» **WHAT TO PRODUCE**
Transcribe, verbatim, every line from the start of the entries through the line that contains "node (R182). -/"; include both boundary lines and omit all others.

___ INFORMATION PROVIDED

/-- A member of an MSTORE has answered, or has been given up: its tally is counted off, and a fence of the store's phase learns
of a member given up (R185). -/
def memberDone (s : State) (gseq d : Nat) (lost : Bool) : State :=
  match s.htp.mstores.find? fun m => m.gseq == gseq && m.members.contains d with
  | none => s
  | some m =>
    let m' := { m with members := m.members.erase d }
    let s := s.updHtp fun h => { h with mstores :=
      if m'.members.isEmpty then h.mstores.erase m else replaceIf (· == m) (fun _ => m') h.mstores }
    s.updDest d fun x => { x with
      t0 := x.t0 - b2n (!m.phase), t1 := x.t1 - b2n m.phase
      lost0 := x.lost0 || (lost && !m.phase), lost1 := x.lost1 || (lost && m.phase) }

/-! ### Transit, SYNC at the target -/

/-- A packet for another node (R182). -/
def execTransitPacket (port : Fin 16) (pkt : Bytes) (s : State) : Res :=
  .next (if fld pkt 0 2 = s.node ∨ fld pkt 4 1 = Op.mstore then s else (arrive s port none pkt).1)

/-- SYNC at the target (R174): a new incarnation resets the pair. -/
def syncArrives (s : State) (port : Nat) (bs : Bytes) : State :=
  match arrive s port (some Op.sync) bs with
  | (s, none) => s
  | (s, some p) =>
    let inc := p.offset % 2 ^ 32
    let held := s.htp.rx.get? p.src
    let s := if held.any (·.incarn == inc) then s
      else
        let s := s.updHtp fun h => { h with rx := h.rx.put p.src { incarn := inc, csn := p.seq },
                                            held := h.held.filter (·.src != p.src) }
        if held.isSome then
          s.raise Tag.htp 0x0003 Sev.info p.src [inc % 256, inc / 256 % 256, inc / 65536 % 256, inc / 2 ^ 24]
        else s
    s.route 0 false { dst := p.src, src := s.node, opcode := Op.syncAck, path := p.path, flow := p.flow, seq := p.seq,
                      offset := s.reg Reg.HTP_INCARN, tse := p.tse }

/-- SYNC (R174). -/
def execSync (port : Fin 16) (pkt : Bytes) (s : State) : Res := .next (syncArrives s port pkt)

/-! ### Answers at the sender (R177, R190, R222) -/

/-- The window after a round trip of `rtt` ticks for a request last sent at `sent` (R190). -/
def ccUpdate (s : State) (x : Dest) (rtt sent : Nat) : Dest :=
  if !s.flag Reg.HTP_CTRL F.HTP_CTRL_CC_EN then x
  else
    let target := s.fld Reg.HTP_CC_TARGET F.HTP_CC_TARGET_TARGET
    let c := x.cwnd
    if rtt < target then
      { x with cwnd := min 1048576 (c + s.fld Reg.HTP_CC_PARAM F.HTP_CC_PARAM_AI * 4096 / c) }
    else if x.lastDecrease.any fun t => decide (sent < t) then x
    else
      let beta := s.fld Reg.HTP_CC_PARAM F.HTP_CC_PARAM_BETA
      { x with cwnd := max 256 (max (c / 2) (c * (256 * rtt - beta * (rtt - target)) / (256 * rtt))),
               lastDecrease := some s.nowH }

/-- With CC_EN = 0 the window of every destination stays at INIT (R190). -/
def ccStay (s : State) : State :=
  if s.flag Reg.HTP_CTRL F.HTP_CTRL_CC_EN then s
  else
    let w := s.fld Reg.HTP_CC_PARAM F.HTP_CC_PARAM_INIT * 256
    s.updHtp fun h => { h with dests := h.dests.map fun x => (x.1, { x.2 with cwnd := w }) }

/-- A request to a member given up: what the ledger and Pedigree waited for counts as answered (R111, R113, R143). -/
def controlLost (s : State) (d : Nat) (p : Pkt) : State :=
  if p.moff ≠ 0 then s
  else if p.opcode = Op.ledger ∧ fld p.payload 0 1 = 0x0C then closeAnswered s (Lm.handle p.payload) d
  else if p.opcode = Op.pedigree ∧ Pm.kind p.payload = Pm.attach then
    attachAnswered s (Lm.handle p.payload) d St.memberLost
  else if p.opcode = Op.pedigree ∧ Pm.kind p.payload = Pm.keep then
    let f := fun (x : Insert) => { x with waiting := x.waiting.erase d }
    s.updPed fun q => { q with inserts := replaceIf (·.handle == Lm.handle p.payload) f q.inserts }
  else s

______

» **TASK RESULT**
/-- A member of an MSTORE has answered, or has been given up: its tally is counted off, and a fence of the store's phase learns
of a member given up (R185). -/
def memberDone (s : State) (gseq d : Nat) (lost : Bool) : State :=
  match s.htp.mstores.find? fun m => m.gseq == gseq && m.members.contains d with
  | none => s
  | some m =>
    let m' := { m with members := m.members.erase d }
    let s := s.updHtp fun h => { h with mstores :=
      if m'.members.isEmpty then h.mstores.erase m else replaceIf (· == m) (fun _ => m') h.mstores }
    s.updDest d fun x => { x with
      t0 := x.t0 - b2n (!m.phase), t1 := x.t1 - b2n m.phase
      lost0 := x.lost0 || (lost && !m.phase), lost1 := x.lost1 || (lost && m.phase) }

/-! ### Transit, SYNC at the target -/

/-- A packet for another node (R182). -/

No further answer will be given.